ARKit environment textures don’t image the environment in all directions around the user, and don’t update in real time, so some kinds of content aren’t well suited for use in AR. For example, a user encountering a virtual mirror may expect to see their own reflection. Design virtual content to use fully-reflective surfaces only in small or highly-detailed parts, and use less reflectivity in large flat surfaces.
Handle moving objects.
Rendering a virtual object with realistic reflections require an environment probe that captures a small area around that object. If the object changes position, the corresponding environment probe needs to change to reflect the object’s new surroundings. When manually placing probes, consider one or more of these strategies for handling objects that move:
If the path of an object’s movement is known ahead of time, create multiple environment probe anchors and place them along that path.
Create a global environment probe with an extra-large extent to fall back to when rendering objects that have moved outside the extent of nearby probes.
After an object moves, create a new probe to capture the area around its new position, and remove environment probes associated with earlier positions.
When you display AR content with
ARSCNView, SceneKit automatically interpolates between environment textures for any objects that overlap the extents of multiple environment probes.
Don’t generate environment textures too often.
ARKit requires some time to collect camera imagery, and combining and extrapolating that imagery to produce environment textures requires computational resources.

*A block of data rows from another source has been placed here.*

-- ==== Sys2Proof/Tests/Slice0.lean ====
section
/-! SUPPORT. Tests of our own, each a named theorem. Expected values are those of spec/95_test_vectors.md (each test
names the example or vector) or, where marked so, calculated by hand from the rule named. The witnesses at the end show, for each
statement with hypotheses, a state and operands that meet them. -/

namespace Sys2Proof.Tests

open Sys2Proof.Machine

/-- The state after reset with some register-file locations written (D5H is FLAGS, D9H is SP, DFH is SYM). -/
def start (regs : List (RegAddr × Byte)) : State := regs.foldl (fun s r => s.put r.1 r.2) State.reset

/-- Program memory holding these cells, on a part that can or cannot write it. -/
def withProgram (cells : List Host.Cell) (writable : Bool) (s : State) : State :=
  { s with progMem := ⟨cells⟩, cfg := { s.cfg with progMemWritable := writable } }

/-- External data memory fitted with these cells. -/
def withData (cells : List Host.Cell) (s : State) : State := { s with dataMem := ⟨cells⟩ }

/-- The outcome is a next state with these register-file locations, these flags (C Z S V as bits 3..0) and this pc. -/
def shows (o : Host.Outcome State Fault Refusal) (regs : List (RegAddr × Byte)) (flags : BitVec 4) (pc : Word) : Bool :=
  match o with
  | .next t => regs.all (fun r => t.get r.1 == r.2) && t.flags.nibble == flags && t.pc == pc
  | _ => false

/-- The outcome is a next state with this byte at an address of program memory and of data memory. -/
def showsCell (o : Host.Outcome State Fault Refusal) (space : Space) (a : Nat) (v : Byte) : Bool :=
  match o, space with
  | .next t, .program => t.progMem.read a == v
  | .next t, .data => t.dataMem.find a == some v
  | _, _ => false

/-- The fault of an outcome. -/
def faultOf (o : Host.Outcome State Fault Refusal) : Option Fault :=
  match o with
  | .fault f => some f
  | _ => none

/-! ### Well-formedness: each check refuses an ill-formed term -/

theorem test_wf_ldcWXl_rr0 : (Instr.ldcWXl 0#4 0#3 0x1000#16).wf = false := by decide
theorem test_wf_ldcXlW_rr0 : (Instr.ldcXlW 0#3 0x1000#16 0#4).wf = false := by decide
theorem test_wf_ldeWXl_rr0 : (Instr.ldeWXl 0#4 0#3 0x1000#16).wf = false := by decide
theorem test_wf_ldeXlW_rr0 : (Instr.ldeXlW 0#3 0x1000#16 0#4).wf = false := by decide
theorem test_wf_jpIpr_odd : (Instr.jpIpr 0x01#8).wf = false := by decide
theorem test_wf_callIpr_odd : (Instr.callIpr 0xC1#8).wf = false := by decide
theorem test_wf_accepts : (Instr.ldcWXl 0#4 1#3 0x1000#16).wf = true ∧ (Instr.jpIpr 0x00#8).wf = true := by decide

/-! ### Decoding: for every constructor a word written from the spec's encoding of it (30_encoding.md R71, R84 to R88) -/

theorem test_decode_add :
    decodeTableWord 16 0x0212 = some (.addWW 1#4 2#4) ∧
    decodeTableWord 16 0x0312 = some (.addWIw 1#4 2#4) ∧
    decodeTableWord 24 0x040201 = some (.addRR 0x01#8 0x02#8) ∧
    decodeTableWord 24 0x050201 = some (.addRIr 0x01#8 0x02#8) ∧
    decodeTableWord 24 0x060125 = some (.addRIm 0x01#8 0x25#8) := by
  decide

theorem test_decode_adc :
    decodeTableWord 16 0x1212 = some (.adcWW 1#4 2#4) ∧
    decodeTableWord 16 0x1312 = some (.adcWIw 1#4 2#4) ∧
    decodeTableWord 24 0x140201 = some (.adcRR 0x01#8 0x02#8) ∧
    decodeTableWord 24 0x150201 = some (.adcRIr 0x01#8 0x02#8) ∧
    decodeTableWord 24 0x160111 = some (.adcRIm 0x01#8 0x11#8) := by
  decide

theorem test_decode_sub :
    decodeTableWord 16 0x2212 = some (.subWW 1#4 2#4) ∧
    decodeTableWord 16 0x2312 = some (.subWIw 1#4 2#4) ∧
    decodeTableWord 24 0x240201 = some (.subRR 0x01#8 0x02#8) ∧
    decodeTableWord 24 0x250201 = some (.subRIr 0x01#8 0x02#8) ∧
    decodeTableWord 24 0x260190 = some (.subRIm 0x01#8 0x90#8) := by
  decide

theorem test_decode_sbc :
    decodeTableWord 16 0x3212 = some (.sbcWW 1#4 2#4) ∧
    decodeTableWord 16 0x3312 = some (.sbcWIw 1#4 2#4) ∧
    decodeTableWord 24 0x340201 = some (.sbcRR 0x01#8 0x02#8) ∧
    decodeTableWord 24 0x350201 = some (.sbcRIr 0x01#8 0x02#8) ∧
    decodeTableWord 24 0x36018A = some (.sbcRIm 0x01#8 0x8A#8) := by
  decide

theorem test_decode_or :
    decodeTableWord 16 0x4212 = some (.orWW 1#4 2#4) ∧
    decodeTableWord 16 0x4302 = some (.orWIw 0#4 2#4) ∧
    decodeTableWord 24 0x440100 = some (.orRR 0x00#8 0x01#8) ∧
    decodeTableWord 24 0x450001 = some (.orRIr 0x01#8 0x00#8) ∧
    decodeTableWord 24 0x460002 = some (.orRIm 0x00#8 0x02#8) := by
  decide

theorem test_decode_and :
    decodeTableWord 16 0x5212 = some (.andWW 1#4 2#4) ∧
    decodeTableWord 16 0x5312 = some (.andWIw 1#4 2#4) ∧
    decodeTableWord 24 0x540201 = some (.andRR 0x01#8 0x02#8) ∧
    decodeTableWord 24 0x550201 = some (.andRIr 0x01#8 0x02#8) ∧
    decodeTableWord 24 0x560125 = some (.andRIm 0x01#8 0x25#8) := by
  decide
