/-- The evaluation of IMBALANCE at a beat-period event; an evaluation since the trip is kept for CLEAR TRIPPED
(R44, R46, R52; log entry 25). -/
def joinImbalance (s : State) (e : Evaluated) : Evaluated :=
  match s.imbalanceDeviation with
  | none => e.join (ownCond .imbalance) fun c => (c.notEvaluated, .none)
  | some d =>
      let keep := if e.conds.imbalance.state = .TRIPPED then some d else none
      let e1 := e.join (ownCond .imbalance)
        (Cond.onBeat s.cfg.imbalanceConfirm (imbalanceTrips s.cfg d) (imbalanceRecovers s.cfg d))
      { e1 with conds := { e1.conds with imbalanceEval := keep } }

/-- The evaluation of SENSE MISMATCH at a beat-period event (R45, R46, R52). -/
def joinMismatch (s : State) (e : Evaluated) : Evaluated :=
  match s.mismatchDifference with
  | none => e.join (ownCond .senseMismatch) fun c => (c.notEvaluated, .none)
  | some d =>
      let keep := if e.conds.senseMismatch.state = .TRIPPED then some d else none
      let e1 := e.join (ownCond .senseMismatch)
        (Cond.onBeat s.cfg.mismatchConfirm (mismatchTrips s.cfg d) (!mismatchTrips s.cfg d))
      { e1 with conds := { e1.conds with mismatchEval := keep } }

/-- The pack kinds at a beat-period event (R43). -/
def evaluatePack (s : State) : State := reportEvaluated (joinMismatch s (joinImbalance s s.evaluating)) s

/-! ### SHORT (R41, R42, R148) -/

/-- SHORT enters TRIPPED: its record, and the pull of the stop line with the record's trip id awaited (R31, R148). -/
def tripShort (s : State) : State :=
  let s1 := tripConds [ownCond .short] s
  let awaited := (findRecord s1.rank .short none s1.trips.records).map (·.tripId)
  s1.withStop (s1.stop.pull awaited)

/-- SHORT in TRIPPED goes to SETTLING once the comparator and the line are both released (R42). -/
def shortSettles (s : State) : State :=
  if s.conds.short.state = .TRIPPED ∧ !s.meas.comparator ∧ !s.stop.driving ∧ s.cfg.recoveryTimeUs ≠ 0 then
    s.withConds { s.conds with short := { state := .SETTLING, count := 0, timer := .running s.cfg.recoveryTimeUs } }
  else s

/-- A comparator assertion at SHORT (R41). SHORT counts no evaluations, and its count in WATCH is 0 (log entry 35). -/
def shortAsserted (s : State) : State :=
  match s.conds.short.state with
  | .QUIET =>
      if s.cfg.shortDelayUs = 0 then tripShort s
      else s.withConds
        { s.conds with short := { state := .WATCH, count := 0, timer := .running s.cfg.shortDelayUs } }
  | .WATCH => s
  | .TRIPPED => s
  | .SETTLING => s.withConds { s.conds with short := { s.conds.short with timer := .stopped } }

/-- A comparator release at SHORT (R41, R42). -/
def shortReleased (s : State) : State :=
  match s.conds.short.state with
  | .QUIET => s
  | .WATCH => s.withConds { s.conds with short := .quiet }
  | .TRIPPED => shortSettles s
  | .SETTLING =>
      s.withConds { s.conds with short := { s.conds.short with timer := .running s.cfg.recoveryTimeUs } }

/-- The station releases the stop line and reports it to SHORT (R42, R149). -/
def releaseLine (s : State) : State := shortSettles (s.withStop s.stop.release)

/-- The line is released once its notice is confirmed and the minimum timer has expired (R149). -/
def releaseIfDone (s : State) : State :=
  if s.stop.driving ∧ s.stop.confirmed ∧ s.stop.minTimer = .expired then releaseLine s else s

/-! ### Conditions raised by other blocks -/

/-- A switch fault report (R47). -/
def switchFaultReport (s : State) : State :=
  if s.conds.switchFault.state = .QUIET then tripConds [ownCond .switchFault] s else s

/-- UNEXPLAINED STOP's release timer, 1 s (R50). -/
def releaseTime : Nat := 1000000

/-- The release timer of a TRIPPED UNEXPLAINED STOP (R50). -/
def setReleaseTimer (t : Timer) (s : State) : State :=
  if s.conds.unexplainedStop.state = .TRIPPED then
    s.withConds { s.conds with unexplainedStop := { s.conds.unexplainedStop with timer := t } }
  else s

/-- An unexplained or stuck stop line is reported (R49, R50). -/
def unexplainedReport (s : State) : State :=
  if s.conds.unexplainedStop.state = .QUIET then
    let s1 := tripConds [ownCond .unexplainedStop] s
    if s1.stop.sense then s1 else setReleaseTimer (.running releaseTime) s1
  else s

/-- Subjects go LOST: their MEMBER LOST conditions trip from QUIET (R48). -/
def membersLost (subjects : List Nat) (s : State) : State :=
  tripConds ((subjects.filter fun r => (s.conds.get (lostCond r)).state == .QUIET).map lostCond) s

/-- A subject is heard again: its MEMBER LOST condition recovers (R48). -/
def memberFound (subject : Nat) (s : State) : State :=
  if (s.conds.get (lostCond subject)).state = .TRIPPED then clearCond (lostCond subject) s else s
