-- ==== Sys2Proof/Certificates/Slice0/Obligations.lean ====
section
/-!
DEFINITION. The statements about the station, for the provers. `Completes c s Q`: the command `c` answers a next state
and `Q` holds of it. `EndsAs u t`: `t` is `u` but for what a command's closing checks may do (both in Safety.lean).
-/

open Sys2Proof Sys2Proof.Machine

/-! ### Step and commands -/

/-- A step takes the command at the front of the queue and runs it on the station with the queue's rest. -/
def Obligations.FrontCommandRuns : Prop :=
  ∀ (c : Instr) (rest : List Instr) (s : State),
    step { s with pending := c :: rest } = exec c { s with pending := rest }

/-- Every command answers a next state, which leaves the queue and every part of the station out of the command's reach as
they were; the configuration block, once written, stays the same under every command. A station that does not work (LOADING,
HALTED) is left as it is by every command taken only at work, and a station in LOADING by every command but those of reset
and loading (R54, R56, R75, R146, R155, R157, R197, R201, R203). -/
def Obligations.EveryCommandAnswers : Prop :=
  (∀ (c : Instr) (s : State), Completes c s fun t =>
    t.pending = s.pending ∧ (s.store.written = true → t.store = s.store) ∧ ∀ b, b ∉ c.reach → Unchanged s t b) ∧
  (∀ (c : Instr) (s : State), s.working = false → c.atWork = true → exec c s = .next s) ∧
  (∀ (c : Instr) (s : State), s.phase = .LOADING → s.link.sending = none → c.ofReset = false → exec c s = .next s)

/-! ### Resets and loading -/

/-- A supply reset puts every block in its reset state and holds the station in reset: among the rest both hold-off timers
and both limit timers stop, the burst in progress is discarded, and no configuration is in force (R124, R146, R178, R201,
R204). The configuration block stays (R197). Its end begins LOADING with its 2 ms (R200). What the loader read last stays,
notice confirmed is no, and the phase in reset is LOADING (the model's choices, log entries 18, 33 and 22). -/
def Obligations.SupplyResetThenLoading : Prop :=
  (∀ s : State, Completes .supplyReset s fun t =>
    t.supplyLow = true ∧ t.phase = .LOADING ∧
    t.trips.records = [] ∧ t.trips.full = false ∧ t.trips.fullTimer = .stopped ∧ t.trips.nextId = 1 ∧
    t.conds = Conds.reset ∧ t.meas = Meas.reset ∧
    t.roster = s.roster.map (fun e =>
      { rank := e.rank, status := .EXPECTED, beat := none, missed := 0, restarts := 0, silence := .stopped }) ∧
    t.formation = .stopped ∧ t.conflict = false ∧ t.beats.seq = 0 ∧ t.beats.timer = .stopped ∧
    t.budget.epoch = 0 ∧ t.budget.count = 0 ∧ t.budget.joined = false ∧ t.budget.quiet = .stopped ∧
    t.reclose.round = none ∧ t.reclose.leftRound = none ∧ t.reclose.lastRound = 0 ∧
    t.reclose.holdCharge = .stopped ∧ t.reclose.holdDischarge = .stopped ∧
    t.charge.state = .OPEN ∧ t.charge.gate = false ∧ t.discharge.state = .OPEN ∧ t.discharge.gate = false ∧
    t.charge.limit = .stopped ∧ t.discharge.limit = .stopped ∧ t.cfg = Cfg.none ∧ t.store = s.store ∧
    t.stop = { driving := false, minTimer := .stopped, limit := .stopped, awaited := none, confirmed := false,
               sense := false, window := .stopped, stuck := .stopped } ∧
    t.link.burst = [] ∧ t.link.notices = [] ∧ t.link.rounds = [] ∧ t.link.beat = none ∧ t.link.reply = none ∧ t.link.sending = none ∧
    t.link.counters = Counters.zero ∧ t.restartPending = false ∧
    t.load = { s.load with timer := .stopped }) ∧
  (∀ s : State, s.supplyLow = true →
    exec .supplyResetEnd s =
      .next { s with supplyLow := false, phase := .LOADING, load := { s.load with timer := .running 2000 } })

/-- A load that fails a check enters HALTED with the check's halt cause: no roster, no configuration in force, the beat
timer at rank times 1.25 ms, the medium taken as busy, and nothing else changed (R157, R200, R203). The block is the one
the storage holds, or at the first load the one it was written with (R197, R201; log entry 8). That the hold-off timers stay
stopped is the model's reading of R100 and R124 (log entry 19). -/
def Obligations.FailedLoadHalts : Prop :=
  ∀ (i : LoadInputs) (s : State) (st : Store), s.phase = .LOADING → s.supplyLow = false →
    st = (if s.store.written = true then s.store else { block := i.block, written := true }) →
    haltCauseOf st.block.toList (i.strap.toNat + 1) ≠ 0 →
    exec (.loadingEnd i) s = .next { s with
      phase := .HALTED
      store := st
      load := { timer := .stopped, strap := i.strap, digest := crc16 (st.block.toList.take 44)
                haltCause := haltCauseOf st.block.toList (i.strap.toNat + 1) }
      cfg := Cfg.none
      roster := []
      beats := { s.beats with timer := .running ((i.strap.toNat + 1) * 1250) }
      link := { s.link with busy := true, discarding := true, burst := [], midCharacter := false, quiet := 0 } }

/-- A load that passes every check enters FORMING with halt cause 0: the block's values come into force, the roster holds
one EXPECTED entry for each other rank, with the counts of the entry held before, 0 where none was, a QUIET MEMBER LOST
condition each, the run begins, and the formation, beat and hold-off timers start (R56, R73, R75, R76, R89, R100, R124,
R200, R206). The block is the one the storage holds, or at the first load
the one it was written with (R197, R201; log entry 8). From the reset state of the conditions, the switches and the stop
line: a feedback that is on is one in OPEN (R146); an asserted comparator acts on SHORT as an assertion, so that a short
delay of 0 trips it and pulls the line and any other puts it in WATCH (R41, R69, R148), with a count of 0, the model's choice (log
entry 35); an asserted stop line is sensed
going asserted, with a window that only an own SHORT trip, taken after it, satisfies (R150, R152, R155; any order, R202). -/
def Obligations.PassedLoadForms : Prop :=
  (∀ (i : LoadInputs) (s : State) (st : Store), s.phase = .LOADING → s.supplyLow = false → PhaseDiscipline s →
    st = (if s.store.written = true then s.store else { block := i.block, written := true }) →
    haltCauseOf st.block.toList (i.strap.toNat + 1) = 0 →
    Completes (.loadingEnd i) s fun t =>
      t.phase = .FORMING ∧ t.load.haltCause = 0 ∧ t.store = st ∧ t.load.strap = i.strap ∧
      t.load.digest = crc16 (st.block.toList.take 44) ∧ t.cfg = Cfg.ofBlock st.block.toList ∧
      t.roster.map (·.rank) = rosterRanks t.cfg.memberCount t.rank ∧
      (∀ e ∈ t.roster, e.status = .EXPECTED ∧ e.beat = none ∧ e.silence = .stopped ∧
        e.missed = ((s.entry e.rank).map (·.missed)).getD 0 ∧ e.restarts = ((s.entry e.rank).map (·.restarts)).getD 0) ∧
      t.conds.lost = (rosterRanks t.cfg.memberCount t.rank).map (fun r =>
        { subject := r, cond := { state := .QUIET, count := 0, timer := .stopped } }) ∧
      t.formation = .running (10 * t.cfg.tBeat) ∧ t.beats.timer = .running (t.rank * t.cfg.tBeat / 16) ∧
      t.reclose.holdCharge = .running t.cfg.holdOffTime ∧ t.reclose.holdDischarge = .running t.cfg.holdOffTime ∧
      t.reclose.lastCloser = t.cfg.memberCount ∧ t.reclose.lastRound = s.reclose.lastRound ∧
      t.meas.checkTimer = .running t.cfg.checkIntervalUs ∧ t.meas.scanTimer = .running 4000 ∧
      t.meas.sampleTimer = .running 250 ∧ t.meas.sum = 0 ∧ t.meas.number = 0 ∧
      t.meas.bias = (t.cfg.thermistors != 0) ∧ t.meas.comparator = comparatorRises t.cfg i.shunt ∧
      t.stop.sense = (i.stopLine || s.stop.sense) ∧ t.link.busy = true ∧ t.link.discarding = true) ∧
  (∀ (i : LoadInputs) (s : State) (st : Store), s.phase = .LOADING → s.supplyLow = false → PhaseDiscipline s →
    st = (if s.store.written = true then s.store else { block := i.block, written := true }) →
    haltCauseOf st.block.toList (i.strap.toNat + 1) = 0 →
    s.conds = Conds.reset → s.charge = Switch.reset → s.discharge = Switch.reset → s.stop = StopLine.reset →
    Completes (.loadingEnd i) s fun t =>
      let asserted : Prop := (t.cfg.shortThreshold : Int) * 20000 < -i.shunt
      (∀ p, t.switch p =
        if (match p with | .charge => i.feedbackCharge | .discharge => i.feedbackDischarge) = true then
          { state := .OPENING, gate := false, feedback := true, limit := .running 1000 }
        else { state := .OPEN, gate := false, feedback := false, limit := .stopped }) ∧
      (¬ asserted → t.conds.short = { state := .QUIET, count := 0, timer := .stopped } ∧ t.stop.driving = false) ∧
      (asserted → t.cfg.shortDelayUs ≠ 0 →
        t.conds.short = { state := .WATCH, count := 0, timer := .running t.cfg.shortDelayUs } ∧
        t.stop.driving = false) ∧
      (asserted → t.cfg.shortDelayUs = 0 →
        t.conds.short = { state := .TRIPPED, count := 0, timer := .stopped } ∧ t.stop.driving = true ∧
        t.stop.minTimer = .running 1000 ∧ t.stop.limit = .running 10000 ∧ t.stop.awaited = some s.trips.nextId ∧
        (∃ r, findRecord t.rank .short none t.trips.records = some r ∧ r.phase = .ACTIVE ∧
          r.tripId = s.trips.nextId ∧ r.paths = { charge := true, discharge := true })) ∧
      { t.conds with short := s.conds.short, lost := s.conds.lost } = s.conds ∧
      (i.stopLine = true →
        t.stop.sense = true ∧ t.stop.stuck = .running 100000 ∧
        (t.stop.window = .running 20000 ∨ asserted ∧ t.cfg.shortDelayUs = 0 ∧ t.stop.window = .stopped)) ∧
      (i.stopLine = false → t.stop.sense = false ∧ t.stop.stuck = .stopped ∧ t.stop.window = .stopped))
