-- ==== Sys2Proof/Laws/Orders.lean ====
section
/-!
SUPPORT. What a free order can do: it runs every act once, in some order, and may advance the free counter.
-/
namespace Sys2Proof.Machine

theorem mem_insertEverywhere {α : Type} (x : α) (l m : List α) (h : m ∈ insertEverywhere x l) : m.Perm (x :: l) := by
  induction l generalizing m with
  | nil => simp [insertEverywhere] at h; subst h; exact List.Perm.refl _
  | cons y ys ih =>
      simp only [insertEverywhere, List.mem_cons, List.mem_map] at h
      rcases h with rfl | ⟨k, hk, rfl⟩
      · exact List.Perm.refl _
      · exact ((ih k hk).cons y).trans (List.Perm.swap x y ys)

/-- Every member of `permutations l` is a permutation of `l`. -/
theorem mem_permutations {α : Type} (l m : List α) (h : m ∈ permutations l) : m.Perm l := by
  induction l generalizing m with
  | nil => simp [permutations] at h; subst h; exact List.Perm.refl _
  | cons x xs ih =>
      simp only [permutations, List.mem_flatMap] at h
      obtain ⟨k, hk, hm⟩ := h
      exact (mem_insertEverywhere x k m hm).trans ((ih k hk).cons x)

/-- The state after a free order is that of one order of the acts, the free counter aside. -/
theorem inAnyOrder_spec (acts : List (State → State)) (s : State) :
    ∃ order n, order.Perm acts ∧
      (inAnyOrder acts s = runAll order s ∨ inAnyOrder acts s = (runAll order s).withFreeCount n) := by
  unfold inAnyOrder
  simp only
  split
  · exact ⟨acts, 0, List.Perm.refl _, .inl rfl⟩
  · generalize hi : Config.freeOrder s.freeCount % ((permutations acts).map fun o => runAll o s).length = i
    by_cases h : i < ((permutations acts).map fun o => runAll o s).length
    · refine ⟨(permutations acts)[i]'(by simpa using h), s.freeCount + 1, ?_, .inr ?_⟩
      · exact mem_permutations _ _ (List.getElem_mem _)
      · simp only [List.getD_eq_getElem?_getD, List.getElem?_eq_getElem h, Option.getD_some, List.getElem_map]
    · refine ⟨acts, s.freeCount + 1, List.Perm.refl _, .inr ?_⟩
      simp only [List.getD_eq_getElem?_getD, List.getElem?_eq_none (Nat.le_of_not_lt h), Option.getD_none]

/-- What every act of the list keeps, running them keeps. -/
theorem runAll_keeps (P : State → Prop) (acts : List (State → State)) (h : ∀ f ∈ acts, ∀ s, P s → P (f s)) (s : State)
    (hs : P s) : P (runAll acts s) := by
  induction acts generalizing s with
  | nil => simpa [runAll] using hs
  | cons f fs ih =>
      simp only [runAll, List.foldl_cons]
      exact ih (fun g hg => h g (List.mem_cons_of_mem _ hg)) (f s) (h f (List.mem_cons_self ..) s hs)

/-- What every act keeps, and the free counter does not touch, a free order keeps. -/
theorem inAnyOrder_keeps (P : State → Prop) (acts : List (State → State))
    (hfree : ∀ s n, P s → P (s.withFreeCount n)) (h : ∀ f ∈ acts, ∀ s, P s → P (f s)) (s : State) (hs : P s) :
    P (inAnyOrder acts s) := by
  obtain ⟨order, n, hperm, heq⟩ := inAnyOrder_spec acts s
  have hrun : P (runAll order s) := runAll_keeps P order (fun f hf => h f (hperm.mem_iff.mp hf)) s hs
  rcases heq with heq | heq
  · exact heq ▸ hrun
  · exact heq ▸ hfree _ _ hrun

/-- A view of the state that no act changes, nor the free counter, is unchanged by a free order. -/
theorem inAnyOrder_view {β : Type} (view : State → β) (acts : List (State → State))
    (hfree : ∀ s n, view (s.withFreeCount n) = view s) (h : ∀ f ∈ acts, ∀ s, view (f s) = view s) (s : State) :
    view (inAnyOrder acts s) = view s :=
  inAnyOrder_keeps (fun t => view t = view s) acts (fun t n ht => (hfree t n).trans ht)
    (fun f hf t ht => (h f hf t).trans ht) s rfl

/-- One act alone needs no order. -/
theorem inAnyOrder_one (f : State → State) (s : State) : inAnyOrder [f] s = f s := by
  simp [inAnyOrder, permutations, insertEverywhere, runAll]

end Sys2Proof.Machine
end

Frequently adding new
AREnvironment instances to your AR session may not produce noticeable changes in the displayed scene, but does cost battery power and reduce the performance overhead available for other aspects of your AR experience.
This app creates new environment probes whenever the user moves or resizes the virtual object, but limits such updates to occur no more often than once per second. (See the sample
Avoid abrupt transitions between different environment textures.
ARSCNView, if the environment probe texture(s) affecting an object change (either because the object moves or because a new texture becomes available for its current position), SceneKit automatically uses a short fade-in animation to transition to the new result. Depending on what environment textures are in use before and after the transition, that change may be jarring to the user.
To avoid unrealistic transitions, this sample app waits until the first environment texture becomes available before allowing the user to place virtual content. In automatic mode, as soon as the session begins, ARKit automatically begins generating a fallback environment texture covering a large area. In manual mode, the app creates its own fallback environment probe. (See the sample
update function.) Waiting until this environment texture is available ensures that virtual objects always reflect an environment appropriate to the session.
Alternatively, your app may include a static environment-map texture for use as a fallback when environment texturing is not available (for example, to support earlier iOS versions). In this case, try to design or select a texture that appears realistic in a wide variety of situations.